In 1909 De Ricci listed 40 copies (20 untraced), which Hellinga (in 2009) amended to 25 known locations, not including the present copy. In the last 40 years only three copies have come up for sale, the Botfield copy in 2002, the Boies Penrose copy in 1978 and the Sion College copy in 1977.
"This book was extracted from several Authors, & compiled by Chrystyne of Pisa... It was translated into English & printed by W Caxton in ye year 1489 at the desire of H. 7th of England" (eighteenth-century manuscript note pasted to front flyleaf). The explicit to this work describes its creation and production. Henry VII was planning a new campaign against France, and he provided Caxton with a manuscript of Christine's original French text in January for him to translate and print; the translation was completed on 8 July, just ahead of the printing. The typeface was new, based on a Flemish one by Johann Veldener.
Christine de Pisan was one of the most prolific and renowned writers of the early fifteenth century, writing works of political theory and tales of chivalry. She composed her Faits d'armes et de chevalerie in around 1410, at the time of the Hundred Years' War, when the French had a weak ruler who was unable to lead the French army effectively against the English.
As Caxton states in his explicit, Christine took much of her work from Vegetius.

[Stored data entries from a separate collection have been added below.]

/-- R96, R97: a MARK that is owed goes out as the engine becomes READY. -/
theorem Part.endSettling_owed (settling : (s.engine g).state = .settle left) (owed : (s.engine g).markOwed = true) :
    s.endSettling g = s.updateEngine g fun _ => ((s.engine g).settled left).sendMark (s.control g).config 0 := by
  simp only [Part.endSettling, settling, owed, if_true, Part.updateEngine_updateEngine]
  rfl

/-- R96: a settling time outside SCANNING. -/
theorem Part.endSettling_quiet (settling : (s.engine g).state = .settle left) (free : (s.engine g).markOwed = false)
    (other : (s.control g).state ≠ .scanning) :
    s.endSettling g = s.updateEngine g fun _ => (s.engine g).settled left := by
  simp only [Part.endSettling, settling, free, Bool.false_eq_true, if_false]
  split
  · next scanning _ => exact absurd scanning other
  · rfl

/-- R97, R164: a settling time in SCANNING. -/
theorem Part.endSettling_scanning {position : Nat} (settling : (s.engine g).state = .settle left)
    (free : (s.engine g).markOwed = false) (scanning : (s.control g).state = .scanning)
    (turn : (s.control g).scanPosition = some position) :
    s.endSettling g = (s.updateEngine g fun _ => (s.engine g).settled left).scanFrom g (position + 1) := by
  simp only [Part.endSettling, settling, free, scanning, turn]
  rfl

end Settling

/-- Settles O38: by the MARK that is owed, the segment's state, and the station whose turn comes. -/
theorem settlingEndActs : Obligations.SettlingEndActs := by
  intro g s left awake settling e c quiet marked ready
  have ended {t : Part} (h : s.part.endSettling g = t) : exec (.settlingEnd g) s = .next (s.with t) :=
    (s.claim_awake (·.endSettling g) awake).trans (congrArg (fun t => Host.Outcome.next (s.with t)) h)
  have same (n : Nat) : ready.stationState g n = s.part.stationState g n := by
    simp [Part.stationState, ready]
  refine ⟨fun owed => ended (Part.endSettling_owed settling owed),
    fun free other => ended (Part.endSettling_quiet settling free other),
    fun position free scanning turn => ⟨fun n after last probed passed => ?_, fun passed => ?_⟩⟩
  · refine ended ((Part.endSettling_scanning settling free scanning turn).trans ?_)
    have found : ready.scanNext g (position + 1) = some n :=
      Part.scanNext_some after last (same n ▸ probed) fun m hm before => same m ▸ passed m hm before
    exact (by rw [Part.scanFrom, found] : ready.scanFrom g (position + 1) = _)
  · refine ended ((Part.endSettling_scanning settling free scanning turn).trans ?_)
    have none : ready.scanNext g (position + 1) = none :=
      Part.scanNext_none fun n hn last => same n ▸ passed n hn last
    have ends : ready.scanFrom g (position + 1) = ready.endScan g := by rw [Part.scanFrom, none]
    refine ends.trans ((Part.endScan_ready (by rw [Part.updateEngine_engine])).trans ?_)
    cases g <;> rfl

end Sys2Proof.Machine
end

section
/-! SUPPORT. The cycle step (R80 to R85). -/

namespace Sys2Proof.Machine

/-! ### The cycle step (R80 to R85) -/

/-- R81: the freshness check of a LIVE record. -/
theorem Record.outlived_iff (r : Record) : r.outlived = true ↔
    r.state = .live ∧ (r.kind = .input ∨ (r.kind = .output ∧ r.period ≠ 0)) ∧
      ∃ limit, r.freshnessLimit = some limit ∧ limit < min 255 (r.age + 1) := by
  simp [Record.outlived, nextAge, freshnessApplies_iff, Option.any_eq_true, and_assoc]

theorem RecordState.served_iff (state : RecordState) :
    state.served = true ↔ state = .pending ∨ state = .live ∨ state = .stale := by
  cases state <;> simp [RecordState.served]

theorem RecordKind.not_outputClass_iff (kind : RecordKind) : (!kind.outputClass) = true ↔ kind = .input := by
  cases kind <;> simp [RecordKind.outputClass]

/-- R82: which records are newly due. -/
theorem Part.newlyDue_iff (s : Part) (g : Segment) (n : Nat) (r : Record) : s.newlyDue g n r = true ↔
    r.segment = g ∧ (r.state = .pending ∨ r.state = .live ∨ r.state = .stale) ∧
      s.stationState g r.station = .present ∧ (s.engine g).queued n = false ∧
      (r.countdown = some 0 ∨ (r.kind ≠ .input ∧ r.dirty = true) ∨ (r.kind = .guarded ∧ r.guardPhase ≠ .closed)) := by
  simp [Part.newlyDue, RecordState.served_iff, RecordKind.outputClass_iff, Part.present_iff, and_assoc, or_assoc]

/-- R80: age and countdown after a cycle step. -/
def Record.stepped (r : Record) : Record :=
  { r with age := nextAge r.age, countdown := nextCountdown r.period r.countdown }

/-- R81: a record that outlives its limit. -/
theorem stepVerdict_outlived (n : Nat) {r : Record} (h : r.outlived = true) :
    stepVerdict n r = ({ r.stepped with state := .stale }, [.stale]) :=
  if_pos h

/-- R80: a record that does not. -/
theorem stepVerdict_fresh (n : Nat) {r : Record} (h : r.outlived = false) : stepVerdict n r = (r.stepped, []) :=
  if_neg (by simp [h])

She probably used the French translation of Jean de Vignay, but she also made use of Frontinus, Valerius Maximus, Honoré Bouvet's Arbre des batailles and other similar works. As with her other political works written at this time, she was updating and adapting Vegetius to create a manual for the contemporary political situation in France, which was in need of peace and unity under a strong monarch. For example, she discusses how to find a deputy able to act for the king on the field of battle, the need to promote only the competent to positions of command, and, most importantly, order and discipline among the troops.

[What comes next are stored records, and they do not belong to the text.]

-- ==== Sys2Proof/Certificates/Slice0/Obligations.lean ====
section
/-! DEFINITION. The statements about the model for the provers. `s` is the state before a command, `t` the state after it. A frame is
written as an equation: `t` is `s` with the named parts taken from `t`. -/

open Sys2Proof Sys2Proof.Machine

/-! ## The machine as a whole -/

/-- A step with command `i` in front of the queue is exec of `i` on the state with the queue's rest; with no command waiting the
block idles and the model's clock counts one microsecond (the model's choice, log 2). It follows the model's reading in log 2.
-/
def Obligations.StepRunsFrontCommand : Prop :=
  (∀ (s : State) (i : Instr) (rest : List Instr), s.pending = i :: rest → step s = exec i { s with pending := rest }) ∧
    ∀ s : State, s.pending = [] → step s = .next { s with chip := { s.chip with now := s.chip.now + 1 } }

/-- No command stops the machine, and none touches the queue of waiting commands. While the RESET pin is asserted, a command
other than PIN_RESET and PIN_RESET_RELEASE changes nothing. It follows the model's reading in logs 1 and 5. -/
def Obligations.CommandsNeverStop : Prop :=
  (∀ (i : Instr) (s : State), ∃ t, exec i s = .next t ∧ t.pending = s.pending) ∧
  (∀ (i : Instr) (s : State), s.chip.inReset = true → i ≠ .pinReset → (∀ straps, i ≠ .pinResetRelease straps) →
    exec i s = .next s)

/-- The reset state satisfies the invariants: the canonical form of host memory, the heard collections, the queues, the table,
the counts, the pool accounts, the reservations, the handles, the FAULT pin, no feeder. It follows the model's reading in log 5.
-/
def Obligations.ResetKeepsInvariants : Prop :=
  Memory.wf State.reset.mem = true ∧ State.reset.chip.heardOk ∧ State.reset.chip.queuesOk ∧ State.reset.chip.tableOk ∧
    State.reset.chip.countsOk ∧ State.reset.chip.accountsOk ∧ State.reset.chip.reservationsOk ∧ State.reset.chip.handlesOk ∧
    State.reset.chip.faultPinOk ∧ State.reset.chip.feeders = []

/-- Every step keeps the canonical form of what the part has written to host memory: addresses strictly rising. -/
def Obligations.StepKeepsMemoryForm : Prop :=
  ∀ s t : State, Memory.wf s.mem = true → step s = .next t → Memory.wf t.mem = true

/-- Every step keeps the form of the claim cache and the retired list. -/
def Obligations.StepKeepsHeardForm : Prop :=
  ∀ s t : State, s.chip.heardOk → step s = .next t → t.chip.heardOk
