-- ==== Sys2Proof/Laws/State.lean ====
section
/-! SUPPORT. Reading a field after a named update: one lemma for each field and each update. -/

namespace Sys2Proof.Machine

variable (c : Chip) (s : State)

@[simp] theorem Chip.withInReset_inReset (x : Bool) : (c.withInReset x).inReset = x := rfl
@[simp] theorem Chip.withInReset_self (x : Bool) : (c.withInReset x).self = c.self := rfl
@[simp] theorem Chip.withInReset_now (x : Bool) : (c.withInReset x).now = c.now := rfl
@[simp] theorem Chip.withInReset_freeIndex (x : Bool) : (c.withInReset x).freeIndex = c.freeIndex := rfl
@[simp] theorem Chip.withInReset_cmd (x : Bool) : (c.withInReset x).cmd = c.cmd := rfl
@[simp] theorem Chip.withInReset_fold (x : Bool) : (c.withInReset x).fold = c.fold := rfl
@[simp] theorem Chip.withInReset_intake (x : Bool) : (c.withInReset x).intake = c.intake := rfl
@[simp] theorem Chip.withInReset_link (x : Bool) : (c.withInReset x).link = c.link := rfl
@[simp] theorem Chip.withInReset_slots (x : Bool) : (c.withInReset x).slots = c.slots := rfl
@[simp] theorem Chip.withInReset_extFree (x : Bool) : (c.withInReset x).extFree = c.extFree := rfl
@[simp] theorem Chip.withInReset_pendFree (x : Bool) : (c.withInReset x).pendFree = c.pendFree := rfl
@[simp] theorem Chip.withInReset_cache (x : Bool) : (c.withInReset x).cache = c.cache := rfl
@[simp] theorem Chip.withInReset_retired (x : Bool) : (c.withInReset x).retired = c.retired := rfl
@[simp] theorem Chip.withInReset_nextSeq (x : Bool) : (c.withInReset x).nextSeq = c.nextSeq := rfl
@[simp] theorem Chip.withInReset_pair (x : Bool) : (c.withInReset x).pair = c.pair := rfl
@[simp] theorem Chip.withInReset_verdicts (x : Bool) : (c.withInReset x).verdicts = c.verdicts := rfl
@[simp] theorem Chip.withInReset_small (x : Bool) : (c.withInReset x).small = c.small := rfl
@[simp] theorem Chip.withInReset_large (x : Bool) : (c.withInReset x).large = c.large := rfl
@[simp] theorem Chip.withInReset_notice (x : Bool) : (c.withInReset x).notice = c.notice := rfl
@[simp] theorem Chip.withInReset_payloadWrites (x : Bool) : (c.withInReset x).payloadWrites = c.payloadWrites := rfl
@[simp] theorem Chip.withInReset_handlesTaken (x : Bool) : (c.withInReset x).handlesTaken = c.handlesTaken := rfl

@[simp] theorem Chip.withSelf_inReset (x : Station) : (c.withSelf x).inReset = c.inReset := rfl
@[simp] theorem Chip.withSelf_self (x : Station) : (c.withSelf x).self = x := rfl
@[simp] theorem Chip.withSelf_now (x : Station) : (c.withSelf x).now = c.now := rfl
@[simp] theorem Chip.withSelf_freeIndex (x : Station) : (c.withSelf x).freeIndex = c.freeIndex := rfl
@[simp] theorem Chip.withSelf_cmd (x : Station) : (c.withSelf x).cmd = c.cmd := rfl
@[simp] theorem Chip.withSelf_fold (x : Station) : (c.withSelf x).fold = c.fold := rfl
@[simp] theorem Chip.withSelf_intake (x : Station) : (c.withSelf x).intake = c.intake := rfl
@[simp] theorem Chip.withSelf_link (x : Station) : (c.withSelf x).link = c.link := rfl
@[simp] theorem Chip.withSelf_slots (x : Station) : (c.withSelf x).slots = c.slots := rfl
@[simp] theorem Chip.withSelf_extFree (x : Station) : (c.withSelf x).extFree = c.extFree := rfl
@[simp] theorem Chip.withSelf_pendFree (x : Station) : (c.withSelf x).pendFree = c.pendFree := rfl
@[simp] theorem Chip.withSelf_cache (x : Station) : (c.withSelf x).cache = c.cache := rfl
@[simp] theorem Chip.withSelf_retired (x : Station) : (c.withSelf x).retired = c.retired := rfl
@[simp] theorem Chip.withSelf_nextSeq (x : Station) : (c.withSelf x).nextSeq = c.nextSeq := rfl
@[simp] theorem Chip.withSelf_pair (x : Station) : (c.withSelf x).pair = c.pair := rfl
@[simp] theorem Chip.withSelf_verdicts (x : Station) : (c.withSelf x).verdicts = c.verdicts := rfl
@[simp] theorem Chip.withSelf_small (x : Station) : (c.withSelf x).small = c.small := rfl
@[simp] theorem Chip.withSelf_large (x : Station) : (c.withSelf x).large = c.large := rfl
@[simp] theorem Chip.withSelf_notice (x : Station) : (c.withSelf x).notice = c.notice := rfl
@[simp] theorem Chip.withSelf_payloadWrites (x : Station) : (c.withSelf x).payloadWrites = c.payloadWrites := rfl
@[simp] theorem Chip.withSelf_handlesTaken (x : Station) : (c.withSelf x).handlesTaken = c.handlesTaken := rfl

Christine's text was first printed in Paris in 1488, somewhat misleadingly under the authorship of Vegetius, but with the title L'art de chevalerie. Vegetius also emphasised the qualities of personal honour, courage, loyalty and training, which were central to the concept of chivalry. Two English translation of Vegetius had been completed earlier in the fifteenth century, one prose (1408), one verse (1459-1460), but neither was published (the latter probably being a casualty of the Wars of the Roses). Caxton's translation of Christine de Pisan was therefore the only version of Vegetius available in English.
It is somewhat ironic to think that Christine's text, originally written to encourage French resistance to the English, was subsequently put into reverse to boost English courage against the French.